== Segment start ==

-- ==== Sys2Proof/Machine/ProfCmd.lean ====
section
/-! DEFINITION. Motion commands and events (spec 10): MOVE_SEG, MOVE_STOP, MOVE_RESUME, MOVE_START_GROUP, HOME_START, GROUP_SET,
group starts, limit inputs, homing stalls and reference inputs. -/

namespace Sys2Proof.Machine

open Sys2Proof

abbrev pgReg (g o : Nat) : Nat := PROF_B + 0x800 + g * 0x10 + o

/-- Members of a motion group (R386). -/
def State.members (s : State) (g : Nat) : List Nat := (s.axes.filter (fun e => e.2.prof.group == some g)).map (fun e => e.1)

def State.hasPass (s : State) (a : Nat) : Bool := (s.actAxis a).isSome

/-! ### Segments -/

/-- States in which MOVE_SEG completes BUSY (R380). -/
def noSegState (st : Nat) : Bool := st = 0 || st = 8 || st = 9 || st = 0xA || st = 0xB || st = 0xC

/-- Room in an axis's queue (R379). -/
def State.segRoom (s : State) (a : Nat) : Bool := decide ((s.prof a).q.length < 16)

/-- The segment that a descriptor spells (Table 10.1). -/
def segOf (d : Desc) (relPr : Bool) : Seg :=
  { kind := bits d.op4 1 0, p1 := wrapS 64 (op64 d.op0 d.op1) * 2 ^ 24, v1 := sgn d.op2 * 2 ^ 32,
    t := if bits d.op4 1 0 = 0 then bits d.op3 23 0 else 0, rel := bit d.op4 2, hold := bit d.op4 3, evt := bit d.op4 4,
    named := if d.atCycle then some d.op5 else none, relPr := relPr }

/-- Errors of MOVE_SEG in the order of R380. -/
def State.segError (s : State) (d : Desc) : Option St :=
  let a := d.tgt
  let k := bits d.op4 1 0
  if !s.hasPass a then some .badTarget
  else if !s.driven a || noSegState (s.prof a).st then some .busy
  else if bits d.op3 31 24 ≠ 0 || bits d.op4 31 5 ≠ 0 || k = 3 || (k = 0 && bits d.op3 23 0 = 0) || (bit d.op4 3 && d.atCycle)
  then some .badOperand
  else if d.atCycle && !isFuture d.op5 s.cycle then some .cyclePast
  else none

/-- MOVE_SEG (R378 to R380). The engine takes it only when the queue has room (R379). -/
def State.moveSeg (s : State) (src : Src) (d : Desc) : State :=
  s.cmd src 0x40 d (fun s =>
    match s.segError d with
    | some e => s.complete src 0x40 d e
    | none =>
      let a := d.tgt
      let p := s.prof a
      if s.segRoom a then
        let fresh := p.q.isEmpty && (p.st = 1 || (p.st = 3 && p.seg.isNone))
        (s.setProf a { p with q := p.q ++ [segOf d fresh] }).complete src 0x40 d .ok
      else s)

def execMoveSeg (src : Src) (d : Desc) (s : State) : Host.Outcome State Fault Refusal := .next (s.moveSeg src d)

/-! ### Groups -/

/-- MOVE_START_GROUP arms a start (R387). -/
def State.moveStartGroup (s : State) (src : Src) (d : Desc) : State :=
  s.cmd src 0x41 d (fun s =>
    let g := d.tgt
    if 32 ≤ g || (s.members g).isEmpty then s.complete src 0x41 d .badTarget
    else if s.flag (pgReg g 8) 0 then s.complete src 0x41 d .busy
    else if bits d.op0 31 1 ≠ 0 || (bit d.op0 0 && !s.flag TIME_STAT 6) then s.complete src 0x41 d .badOperand
    else
      let s := ((s.setFlag (pgReg g 8) 0).putFlag (pgReg g 8) 1 (bit d.op0 0)).setRg (pgReg g 0xC) d.op5
      { s with mem := { s.mem with starts := s.mem.starts ++ [(g, src, d)] } })

def execMoveStartGroup (src : Src) (d : Desc) (s : State) : Host.Outcome State Fault Refusal := .next (s.moveStartGroup src d)

/-- One member at a group start (R387, R389). -/
def State.memberStart (s : State) (a : Nat) : State :=
  let p := s.prof a
  match p.q with
  | g :: r =>
    if g.hold && !p.stopped then
      if p.seg.isSome || !(p.st = 1 || p.st = 3) then s.setProf a { p with q := { g with hold := false, named := some s.cycle } :: r }
      else
        let g' : Seg := if p.lastEnd.isNone then { g with relPr := true } else g
        ((s.setProf a { p with q := r }).startSeg a g').writeSetp a
    else if p.stopped then s else s.setFlag (axf a) 6 |>.raise 133 a
  | [] => if p.stopped then s else s.setFlag (axf a) 6 |>.raise 133 a

/-- GROUP_START: the boundary of the armed cycle (R387, R388). -/
def State.groupStart (s : State) (g : Nat) : State :=
  if s.flag (pgReg g 8) 0 && s.rg (pgReg g 0xC) == s.cycle then
    let lost := s.flag (pgReg g 8) 1 && !s.flag TIME_STAT 6
    let s := if lost then (s.setFlag (pgReg g 8) 2).raise 134 g else s
    let s := (s.members g).foldl State.memberStart s
    let s := ((s.clrFlag (pgReg g 8) 0).clrFlag (pgReg g 8) 1).raise 132 g
    let mine := s.mem.starts.filter (fun e => e.1 == g)
    let s := { s with mem := { s.mem with starts := s.mem.starts.filter (fun e => e.1 != g) } }
    mine.foldl (fun s e => s.complete e.2.1 0x41 e.2.2 .ok (b2n lost)) s
  else s

def execGroupStart (group : Fin 32) (s : State) : Host.Outcome State Fault Refusal := .next (s.groupStart group.val)

/-- GROUP_SET (R386): target and operands are checked at once, membership at the boundary. -/
def State.groupSet (s : State) (src : Src) (d : Desc) : State :=
  s.cmd src 0x45 d (fun s =>
    if 32 ≤ d.tgt then s.complete src 0x45 d .badTarget
    else if 256 ≤ d.op0.toNat || 2 ≤ d.op1.toNat then s.complete src 0x45 d .badOperand
    else s.atBoundary src 0x45 d)

def execGroupSet (src : Src) (d : Desc) (s : State) : Host.Outcome State Fault Refusal := .next (s.groupSet src d)

/-- GROUP_SET takes effect. -/
def State.dueGroupSet (s : State) (src : Src) (d : Desc) : State :=
  let a := d.op0.toNat % 256
  let p := s.prof a
  let g := d.tgt
  if s.flag (pgReg g 8) 0 then s.complete src 0x45 d .busy
  else if d.op1 = 1 then
    if p.group.isSome && p.group != some g then s.complete src 0x45 d .badOperand
    else (s.setProf a { p with group := some g }).complete src 0x45 d .ok
  else if p.group = some g then (s.setProf a { p with group := none }).complete src 0x45 d .ok
  else s.complete src 0x45 d .ok

/-! ### Stops and resume (R390, R391) -/

/-- Axes a stop or resume acts on: an axis, or a group's members; none: no such target. -/
def State.moveTargets (s : State) (t : Nat) : Option (List Nat) :=
  if t < 256 then some [t] else if 0x8000 ≤ t && t < 0x8020 then some (s.members (t - 0x8000)) else none

def State.moveStop (s : State) (src : Src) (d : Desc) : State :=
  s.cmd src 0x42 d (fun s =>
    if (s.moveTargets d.tgt).isNone then s.complete src 0x42 d .badTarget
    else if d.op0.toNat < 1 || 3 < d.op0.toNat then s.complete src 0x42 d .badOperand
    else s.atBoundary src 0x42 d)
def State.moveResume (s : State) (src : Src) (d : Desc) : State :=
  s.cmd src 0x43 d (fun s =>
    if (s.moveTargets d.tgt).isNone then s.complete src 0x43 d .badTarget else s.atBoundary src 0x43 d)

def execMoveStop (src : Src) (d : Desc) (s : State) : Host.Outcome State Fault Refusal := .next (s.moveStop src d)
def execMoveResume (src : Src) (d : Desc) (s : State) : Host.Outcome State Fault Refusal := .next (s.moveResume src d)

/-- A stop takes effect: BUSY when one of the axes is in SAFESTOP (Table 10.2). -/
def State.dueStop (s : State) (src : Src) (d : Desc) : State :=
  let l := (s.moveTargets d.tgt).getD []
  let busy := l.any (fun a => (s.prof a).st == 0xC)
  let s := (l.filter (fun a => (s.prof a).st != 0xC)).foldl (fun s a => s.stopAxis a d.op0.toNat) s
  s.complete src 0x42 d (if busy then .busy else .ok)

/-- A resume takes effect: BUSY when one of the axes is stopping. -/
def State.dueResume (s : State) (src : Src) (d : Desc) : State :=
  let l := (s.moveTargets d.tgt).getD []
  let stopping (a : Nat) : Bool := let st := (s.prof a).st; st = 8 || st = 9 || st = 0xC
  let busy := l.any stopping
  let s := l.foldl (fun s a => s.resumeAxis a) s
  s.complete src 0x43 d (if busy then .busy else .ok)

/-! ### Homing -/

/-- Errors of HOME_START (R398). -/
def State.homeError (s : State) (d : Desc) : Option St :=
  let a := d.tgt
  let st := (s.prof a).st
  let m := bits d.op0 2 0
  let neg := bit d.op0 3
  if !s.hasPass a || s.mode a ≠ 3 then some .badTarget
  else if st = 0xA || st = 0xB || st = 0xC then some .busy
  else if bits d.op0 31 4 ≠ 0 || 5 ≤ m then some .badOperand
  else if (m = 0 || m = 2) && s.fbKind a ≠ 1 then some .badOperand
  else if (m = 1 || m = 2) && s.limCfg a neg < 128 then some .badOperand
  else if m = 4 && (s.fbKind a ≠ 4 || (s.fb a).st ≠ 0) then some .badOperand
  else if (d.op1.toNat = 0 && (m = 1 || m = 2)) || (d.op2.toNat = 0 && m ≠ 4) then some .badOperand
  else none

def State.homeStart (s : State) (src : Src) (d : Desc) : State :=
  s.cmd src 0x44 d (fun s =>
    match s.homeError d with
    | some e => s.complete src 0x44 d e
    | none => s.atBoundary src 0x44 d)

def execHomeStart (src : Src) (d : Desc) (s : State) : Host.Outcome State Fault Refusal := .next (s.homeStart src d)

/-- HOME_START takes effect (R397, first rows of Table 10.4). -/
def State.dueHome (s : State) (src : Src) (d : Desc) : State :=
  match s.homeError d with
  | some e => s.complete src 0x44 d e
  | none =>
    let a := d.tgt
    let m := bits d.op0 2 0
    let neg := bit d.op0 3
    let s := (s.flushQueue a).startRamp a 0xA false
    let first := if m = 0 then 3 else if m = 3 then 4 else if m = 4 then 7 else if s.limit a neg then 2 else 1
    let p : ProfSt := { s.prof a with meth := m, neg := neg, hv1 := (d.op1.toNat : Int) * 2 ^ 32, hv2 := (d.op2.toNat : Int) * 2 ^ 32 }
    let p : ProfSt := { p with hval := wrapS 64 (op64 d.op3 d.op4), travel := 0, recov := false, stallN := 0, hcmd := some (src, d) }
    let s := s.setProf a { p with home := first, iqSave := decide (first = 4) }
    let s := s.setFb a { s.fb a with idxHere := false }
    if m = 4 then s.setPosition a (s.endedPos a) else s

/-- HOME_STALL_DETECT: PRESS ends at the hard stop (Table 10.4). -/
def State.homeStall (s : State) (a : Nat) : State :=
  let p := s.prof a
  if p.st = 0xA && p.home = 4 && decide (s.pn a 0x30C ≤ p.stallN) then
    let s := s.setPosition a (s.endedPos a)
    let p := s.prof a
    s.setProf a { p with home := 5, p0 := p.pr - p.dirV ((s.pn a 0x30D : Int) * 2 ^ 48), stallN := 0 }
  else s

def execHomeStallDetect (axis : Fin 256) (s : State) : Host.Outcome State Fault Refusal := .next (s.homeStall axis.val)

/-! ### Limit inputs (R393 to R396) -/

/-- A raw edge of a limit source: candidate position, edges within LIM_DEB, chatter at the next boundary (R394, R395). -/
def State.rawEdge (s : State) (a : Nat) (neg level : Bool) : State :=
  let p := s.prof a
  let i := b2n neg
  if p.limRaw.getD i false == level then s
  else
    let deb := s.pn a 0x307 * 1000
    let l := ((p.limEdges.getD i []).filter (fun t => decide (s.ntime ≤ t + deb))) ++ [s.ntime]
    let p : ProfSt := { p with limRaw := p.limRaw.set i level, limAt := p.limAt.set i s.ntime, limCand := p.limCand.set i (s.endedPos a) }
    let chat := decide (deb ≠ 0 ∧ 4 < l.length)
    s.setProf a { p with limEdges := p.limEdges.set i (if chat then [] else l), chatter := p.chatter || chat }

def execLimitRawEdge (axis : Fin 256) (neg level : Bool) (t : Nat) (s : State) : Host.Outcome State Fault Refusal :=
  .next ((s.at_ t).rawEdge axis.val neg level)

/-- LIMIT_DEBOUNCE: at a boundary the debounced level follows a raw level held for LIM_DEB, and PROF reacts (R393, R396). -/
def State.debounce (s : State) (a : Nat) (neg : Bool) : State :=
  let p := s.prof a
  let i := b2n neg
  let raw := p.limRaw.getD i false
  if p.limDeb.getD i false != raw && decide (p.limAt.getD i 0 + s.pn a 0x307 * 1000 ≤ s.bnd) then
    let s := s.setProf a { p with limDeb := p.limDeb.set i raw, limLatch := p.limLatch.set i (p.limCand.getD i 0) }
    if (s.prof a).st = 0xA then s.homeCheck a else if s.driven a then s.limitStop a else s
  else s

def execLimitDebounce (axis : Fin 256) (neg : Bool) (s : State) : Host.Outcome State Fault Refusal :=
  .next (s.debounce axis.val neg)

/-- A write of PROF_VIN is a sample of every virtual source (R393). -/
def State.vinWritten (s : State) : State :=
  let v := s.rg (PROF_B + 4)
  s.axes.foldl (fun s e => [false, true].foldl (fun s neg =>
    let c := s.limCfg e.1 neg
    if c / 32 % 2 = 1 && c / 128 % 2 = 1 then s.rawEdge e.1 neg (bit v (c % 32)) else s) s) s

/-! ### Reference inputs as group commands (R402, R403) -/

abbrev refStat (r : Nat) : Nat := LOCAL_B + 0x704 + r * 8
abbrev refVal (r : Nat) : Nat := LOCAL_B + 0x60C + r * 0x10

/-- One member under a reference input. -/
def State.refMember (s : State) (g : Nat) (halted : Bool) (a : Nat) : State :=
  let c := s.rg (pgReg g 0)
  let p := s.prof a
  let s := if p.refOn then s else
    let s := s.flushQueue a
    s.setProf a { s.prof a with refOn := true }
  let p := s.prof a
  let v := sgn (s.rg (refVal (bits c 2 1)))
  let m := s.mode a
  if halted then s
  else if bit c 3 then
    if m ≠ 1 then s
    else if p.tqHost then s.xflag a 0
    else s.axWrite a 0x1F (ofInt (mulQ31 v (sgn (s.rg (pgReg g 4)))))
  else if (m = 2 || m = 3) && ((1 ≤ p.st && p.st ≤ 7) || p.st = 0xB) then
    let s := if p.st = 0xB then s else s.startRamp a 0xB false
    s.setProf a { s.prof a with vt := v * sgn (s.rg (pgReg g 4)) * 2, seg := none, paused := none, lastEnd := none }
  else s

/-- A group at a boundary: EN rising and falling, the input's value, its loss. -/
def State.refGroup (s : State) (g : Nat) : State :=
  let c := s.rg (pgReg g 0)
  let l := s.members g
  if bit c 0 then
    let lost := s.flag (refStat (bits c 2 1)) 0
    let how := bits c 5 4
    let halting := lost && how != 0 && !s.flag (pgReg g 8) 4
    let s := if halting then
        let s := (s.setFlag (pgReg g 8) 4).raise 135 g
        l.foldl (fun s a => if (s.prof a).st = 0xB then s.startStop a (how = 2) else s) s
      else s
    let s := s.putFlag (pgReg g 8) 3 (!s.flag (pgReg g 8) 4)
    let halted := s.flag (pgReg g 8) 4 || (lost && how = 0)
    l.foldl (fun s a => s.refMember g halted a) s
  else if s.flag (pgReg g 8) 3 || s.flag (pgReg g 8) 4 then
    let s := (s.clrFlag (pgReg g 8) 3).clrFlag (pgReg g 8) 4
    l.foldl (fun s a =>
      let s := if (s.prof a).st = 0xB then s.startStop a false else s
      s.setProf a { s.prof a with refOn := false }) s
  else s

/-- REF_LOST_CLEAR: the groups of an input leave REF_HALTED (R403). -/
def State.refCleared (s : State) (r : Nat) : State :=
  (List.range 32).foldl (fun s g =>
    let c := s.rg (pgReg g 0)
    if bits c 2 1 = r then s.clrFlag (pgReg g 8) 4 else s) s

end Sys2Proof.Machine
end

== Segment end ==

Exactly as they appear, write out the lines from the one containing "its loss. -/" through the final line of the entries above, both included.

/-- A group at a boundary: EN rising and falling, the input's value, its loss. -/
def State.refGroup (s : State) (g : Nat) : State :=
  let c := s.rg (pgReg g 0)
  let l := s.members g
  if bit c 0 then
    let lost := s.flag (refStat (bits c 2 1)) 0
    let how := bits c 5 4
    let halting := lost && how != 0 && !s.flag (pgReg g 8) 4
    let s := if halting then
        let s := (s.setFlag (pgReg g 8) 4).raise 135 g
        l.foldl (fun s a => if (s.prof a).st = 0xB then s.startStop a (how = 2) else s) s
      else s
    let s := s.putFlag (pgReg g 8) 3 (!s.flag (pgReg g 8) 4)
    let halted := s.flag (pgReg g 8) 4 || (lost && how = 0)
    l.foldl (fun s a => s.refMember g halted a) s
  else if s.flag (pgReg g 8) 3 || s.flag (pgReg g 8) 4 then
    let s := (s.clrFlag (pgReg g 8) 3).clrFlag (pgReg g 8) 4
    l.foldl (fun s a =>
      let s := if (s.prof a).st = 0xB then s.startStop a false else s
      s.setProf a { s.prof a with refOn := false }) s
  else s

/-- REF_LOST_CLEAR: the groups of an input leave REF_HALTED (R403). -/
def State.refCleared (s : State) (r : Nat) : State :=
  (List.range 32).foldl (fun s g =>
    let c := s.rg (pgReg g 0)
    if bits c 2 1 = r then s.clrFlag (pgReg g 8) 4 else s) s

end Sys2Proof.Machine
end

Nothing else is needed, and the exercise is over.